/-! ## Number formats and Pepper: the worked examples of 04 and 07 -/

/-- 23.0 into E4M3: 0x5C to nearest even, 0x5B toward zero, 0x5C with r = 0x9C3B; IX each time. -/
theorem test_convert_23 :
    [convBits .fp32 .e4m3 false .rne 0 0 0x41B80000, convBits .fp32 .e4m3 false .rz 0 0 0x41B80000,
      convBits .fp32 .e4m3 false .sto 0x9C3B 0 0x41B80000]
      = [(0x5C, { ix := true }), (0x5B, { ix := true }), (0x5C, { ix := true })] := by decide +kernel

/-- 0x3854_0000 into E5M2 rounds up from r = 0xB000 on; UF and IX either way. -/
theorem test_convert_stochastic :
    [convBits .fp32 .e5m2 false .sto 0xAFFF 0 0x38540000, convBits .fp32 .e5m2 false .sto 0xB000 0 0x38540000]
      = [(3, { uf := true, ix := true }), (4, { uf := true, ix := true })] := by decide +kernel

/-- 464 into E4M3 gives 448 with IX only; above it overflows to the NaN. -/
theorem test_convert_464 :
    [convBits .fp32 .e4m3 false .rne 0 0 0x43E80000, convBits .fp32 .e4m3 false .rne 0 0 0x43E80001]
      = [(0x7E, { ix := true }), (0x7F, { ovf := true, ix := true })] := by decide +kernel

/-- The counter block of element 5 of the example of R199. -/
theorem test_pepper_block : pepperBlock 0x02000A3F 1000005 0
    = [0x48, 0xE8, 1, 0, 0, 0, 0, 0, 0x3F, 0x0A, 0, 2, 0, 0, 0, 0] := by decide +kernel

/-! ## Published sets: Table 02.11 -/

/-- At boundary 7002 the captured values are live, ARB_GRANT_MAX stays staged at 64, the others reload. -/
theorem test_published_set :
    let u := ((((PubSet.ofValues [96, 8, 1]).stage 0 48).stage 1 16).close 3).stage 0 64
    let v := u.publish id
    let w := (v.close 1).publish id
    (u.live, u.captured, v.live, v.staged, v.captured, w.live)
      = ([96, 8, 1], some [48, 16, 3], [48, 16, 3], [64, 16, 3], none, [64, 16, 1]) := by decide +kernel

/-! ## Matrix engines (05) -/

/-- A 1 × 1 MMA of E4M3 rows (1, 2) and (3, −1) leaves 1.0 and one chunk. -/
theorem test_mma_dot :
    let t := after (.mma r0) (withPad (runningRec ready 0x0100 0 2
      [0, 0, 0x40, 0, 0x100000, 0, 0x0404, 0, 0, 0, 0]) 0 ([0x38, 0x40] ++ List.replicate 62 0 ++ [0x44, 0xB8]))
    (((t.mxe 0 0).tile 0).get 0, ((t.mxe 0 0).tile 0).chunks) = (⟨0x3F800000, 0⟩, 1) := by decide +kernel

/-- ACLR with mask 2 clears tile 1 and leaves tile 0. -/
theorem test_aclr_mask :
    let t := after (.aclr r0) ((runningRec ready 0x0101 0 0 [2]).modMxe 0 0 fun m =>
      { m with tiles := m.tiles.map fun x => { x with pairs := [(7, ⟨1, 2⟩)], chunks := 3 } })
    (((t.mxe 0 0).tile 0).get 7, ((t.mxe 0 0).tile 1).get 7, ((t.mxe 0 0).tile 1).chunks) = (⟨1, 2⟩, {}, 0) := by
  decide +kernel

/-- AST stores the FP32 of element (0, 1), then clears what it read. -/
theorem test_ast_clears :
    let t := after (.ast r0) ((runningRec ready 0x0102 0 0 [0x80, 0, 0, 0x100, 0, 1]).modMxe 0 0 fun m =>
      { m with tiles := modAt m.tiles 0 fun x => { x with pairs := [(1, ⟨0x40E00000, 0⟩)] } })
    (t.padBytes 0 0x80 8, ((t.mxe 0 0).tile 0).get 1) = ([0, 0, 0, 0, 0, 0, 0xE0, 0x40], {}) := by decide +kernel

/-! ## Vector engine (06) -/

/-- VADD on INT32 wraps modulo 2^32. -/
theorem test_vadd_wraps :
    (after (.vadd r0) (withPad (runningRec ready 0x0200 0x0A 2 [0x80, 0, 0x40, 0, 0x08000808, 0, 0, 0]) 0
      (words [0x7FFFFFFF, 5] ++ List.replicate 56 0 ++ words [1, 0xFFFFFFFF]))).padBytes 0 0x80 8
      = words [0x80000000, 4] := by decide +kernel

/-- VMUL on FP32: 2 × 3 = 6; VFMA: 2 × 3 + 1 = 7, source and destination the same. -/
theorem test_vfma_in_place :
    (after (.vfma r0) (withPad (runningRec ready 0x0202 0x0A 1 [0, 0, 4, 8, 0, 0, 0, 0]) 0
      (words [0x40000000, 0x40400000, 0x3F800000]))).padBytes 0 0 4 = words [0x40E00000] := by decide +kernel

theorem test_vmul :
    (after (.vmul r0) (withPad (runningRec ready 0x0201 0x0A 1 [8, 0, 4, 0, 0, 0, 0, 0]) 0
      (words [0x40000000, 0x40400000]))).padBytes 0 8 4 = words [0x40C00000] := by decide +kernel

/-- VMIN and VMAX compare INT32 as signed. -/
theorem test_vmin_vmax_signed :
    let s := fun (code : Nat) => withPad (runningRec ready code 0x0A 1 [8, 0, 4, 0, 0x08000808, 0, 0, 0]) 0
      (words [0xFFFFFFFF, 1])
    ((after (.vmin r0) (s 0x0203)).padBytes 0 8 4, (after (.vmax r0) (s 0x0204)).padBytes 0 8 4)
      = (words [0xFFFFFFFF], words [1]) := by decide +kernel

/-- VCMP writes all ones where the relation holds; VSEL takes c where a is 0. -/
theorem test_vcmp_vsel :
    let d := words [0, 9, 5]
    let c := after (.vcmp r0) (withPad (runningRec ready 0x0205 0x0A 1 [16, 0, 4, 0, 0x08000808, 0, 0, 0]) 0 d)
    let t := after (.vsel r0) (withPad (runningRec ready 0x0206 0x0A 1 [16, 0, 4, 8, 0x08080808, 0, 0, 0]) 0 d)
    (c.padBytes 0 16 4, t.padBytes 0 16 4) = (words [0], words [5]) := by decide +kernel

/-- VRED adds groups of two INT32. -/
theorem test_vred_groups :
    (after (.vred r0) (withPad (runningRec ready 0x0207 0x0A 4 [16, 0, 0, 0, 0x08000008, 0, 0, 2]) 0
      (words [1, 2, 3, 0xFFFFFFFF]))).padBytes 0 16 8 = words [3, 2] := by decide +kernel

/-! ## Movers (07) -/

/-- TXP turns two rows of three bytes into three of two. -/
theorem test_txp :
    (after (.txp r0) (withPad (runningRec ready 0x0300 0x0B 6 [0x10, 0, 3, 2, 0x10002]) 0 [1, 2, 3, 4, 5, 6])).padBytes
      0 0x10 6 = [1, 4, 2, 5, 3, 6] := by decide +kernel

/-- A region of 64 KiB in stack 0. -/
def region64K : Region :=
  { base := 0, length := 65536, cls := 5, placement := 1, stack := 0, mode := 0, contributions := 0, source := 0 }

/-- An image with these regions. -/
def imageOf (regions : List Region) : JobImage :=
  { epoch := 0, digest := [], commitTick := 0, regions := regions, mapout := []
    upd := { rule := 0, beta1 := 0, beta2 := 0, epsilon := 0, decay := 0, bf16Copies := false, entries := [] }
    alloc := [], peers := [], rings := [], cadence := {}, policy := {}, service := {}, sections := [] }

/-- `ready` with these regions in force. -/
def stored (regions : List Region) : State := ready.modPart 0 fun q => { q with active := some (imageOf regions) }

/-- STORE writes two bytes across a line boundary; LOAD reads them back. -/
theorem test_store_load :
    let t := after (.store r0) (withPad (runningRec (stored [region64K]) 0x0401 0x0C 2 [5, 0, 63, 0, 2, 0, 0]) 5 [7, 9])
    let u := after (.load r0) (withRecs t [recOf 0x0400 0x0C 2 [0x20, 0, 63, 0, 2, 0, 0]])
    (t.regionByte 0 0 62, t.regionByte 0 0 63, t.regionByte 0 0 64, u.padBytes 0 0x20 2) = (0, 7, 9, [7, 9]) := by
  decide +kernel

/-- GATHER writes zeros for an index past the region, raises NV and latches it. -/
theorem test_gather_out_of_range :
    let t := after (.gather r0) (withPad (withRecs (stored [region64K])
      [{ recOf 0x0402 0x0C 1 [0x40, 0, 0, 64, 64] with index := [some 1024] }]) 0x40 [1, 2])
    (t.padBytes 0 0x40 2, (t.cd 0).eng.gxe.flags.nv, (t.cd 0).eng.gxe.oorIndex) = ([0, 0], true, 1024) := by
  decide +kernel

/-! ## Conversion engine (07) -/

/-- The MXFP4 block of the third worked example: elements 0x77 0x09, scale 0x7F. -/
theorem test_cvt_mxfp4 :
    let t := after (.cvt r0) (withPad (runningRec ready 0x0500 0x0D 32
      [0x100, 0, 0x0C00, 0, 0, 0, 0, 0, 0x200, 0, 0]) 0 (words [0x40E00000, 0x40B00000, 0xBF333333, 0x3E4CCCCD]))
    (t.padBytes 0 0x100 3, t.padBytes 0 0x200 1, (t.cd 0).eng.cve.flags)
      = ([0x77, 0x09, 0], [0x7F], { uf := true, ix := true }) := by decide +kernel

/-- AMXPUSH puts the amax at the head, moves the head modulo 24 and clears the step's entry. -/
theorem test_amxpush_wraps :
    let e := (((after (.amxpush r0) ((withPad (runningRec ready 0x0502 0x0D 1 [0, 0, 6]) 0 (words [0x40000000])).modCve 0
      fun c => c.setEntry 6 { head := 23, filled := 24, stepAmax := 5, nonfinite := 2 })).cd 0).eng.cve.entry 6)
    (e.head, e.filled, e.stepAmax, e.nonfinite, e.history.getD 23 0) = (0, 24, 0, 0, 0x40000000) := by decide +kernel

/-- TLD reads scale_exp, head and filled from the entry's first four bytes. -/
theorem test_tld :
    let e := ((after (.tld r0) (withPad (runningRec ready 0x0505 0x0D 1 [0, 0, 9]) 0 [0xFE, 0xFF, 3, 4])).cd 0).eng.cve.entry 9
    (e.scaleExp, e.head, e.filled) = (-2, 3, 4) := by decide +kernel

/-! ## Collectives and reductions (07, 08) -/

/-- PUT of three bytes to another die waits in the panel mesh and counts its bytes. -/
theorem test_put_mesh :
    let t := after (.put r0) (withPad (runningRec ready 0x0600 0x0E 3 [0, 0xFFFF0000, 0x80, 0xFFFF0000, 0xFFFF5007]) 0 [1, 2, 3])
    ((t.part 0).fab.mesh, (t.cd 0).eng.coe.outBytes) = ([.put r0 5 7 0xFFFF 0x80 [1, 2, 3] []], 3) := by decide +kernel

/-- It arrives in die 5's scratchpad and counts its bytes on channel 7 of its step. -/
theorem test_mesh_arrival :
    let t := after (.meshMessageArrival 0 0) (ready.modFab 0 fun f => { f with mesh := [.put r0 5 7 0xFFFF 0x80 [1, 2, 3] []] })
    (t.padBytes 5 0x80 3, ((t.cd 5).eng.coe.chans.getD 7 {}).count0 + ((t.cd 5).eng.coe.chans.getD 7 {}).count1,
      (t.part 0).fab.mesh) = ([1, 2, 3], 3, []) := by decide +kernel

/-- WAITIN takes 2 from a channel that counts 3, and waits on one that counts 1. -/
theorem test_waitin :
    let s := fun (n : Nat) => (runningRec ready 0x0601 0x0E 0 [7, 2]).modCoe 0 fun c =>
      { c with chans := modAt c.chans 7 fun _ => { step0 := 4, count0 := n } }
    ((((after (.waitin r0) (s 3)).cd 0).eng.coe.chans.getD 7 {}).count0, ((after (.waitin r0) (s 1)).rec? r0).map (·.executed))
      = (1, some false) := by decide +kernel

/-- A reducing region of INT32 cells with one contribution. -/
def reducing : Region := { region64K with cls := 4, mode := 4, contributions := 1 }

/-- An INT32 element of a granule that expects two opens it and is counted in its cell. -/
theorem test_accum_opens_granule :
    let t := after (.accumArrival 0 0) ((stored [{ reducing with contributions := 2 }]).modRed 0 fun q =>
      { q with inFlight := [{ part := 0, region := 0, offset := 8, format := 8, bits := 5, srcModule := 3, srcDie := 0
                              step := 4, ordinal := 0, pos := 2 }] })
    ((t.hub 0).red.granules.map (·.cells), (t.hub 0).red.inFlight) = ([[(2, { count := 1, value := 5 })]], []) := by
  decide +kernel

/-- An element past its cell's contributions is excess and changes no cell (R209). -/
theorem test_accum_excess :
    let t := after (.accumArrival 0 0) ((stored [{ reducing with contributions := 2 }]).modRed 0 fun q =>
      { q with
        granules := [{ part := 0, region := 0, index := 0, step := 4, format := 8, mode := 4, contributions := 2
                       cells := [(2, { count := 2, value := 5 })], space := 4096, lastTick := 0 }]
        inFlight := [{ part := 0, region := 0, offset := 8, format := 8, bits := 5, srcModule := 3, srcDie := 0
                       step := 4, ordinal := 0, pos := 2 }] })
    ((t.hub 0).red.excess, (t.hub 0).red.granules.map (·.cells)) = (1, [[(2, { count := 2, value := 5 })]]) := by
  decide +kernel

**The problem**
From the records above, give again exactly the lines running from the line with "one chunk. -/" to the line with "[0, 0, 0x40, 0, 0x100000, 0, 0x0404, 0, 0, 0, 0])", inclusive.

**Solution to the exercise**
/-- A 1 × 1 MMA of E4M3 rows (1, 2) and (3, −1) leaves 1.0 and one chunk. -/
theorem test_mma_dot :
    let t := after (.mma r0) (withPad (runningRec ready 0x0100 0 2
      [0, 0, 0x40, 0, 0x100000, 0, 0x0404, 0, 0, 0, 0]) 0 ([0x38, 0x40] ++ List.replicate 62 0 ++ [0x44, 0xB8]))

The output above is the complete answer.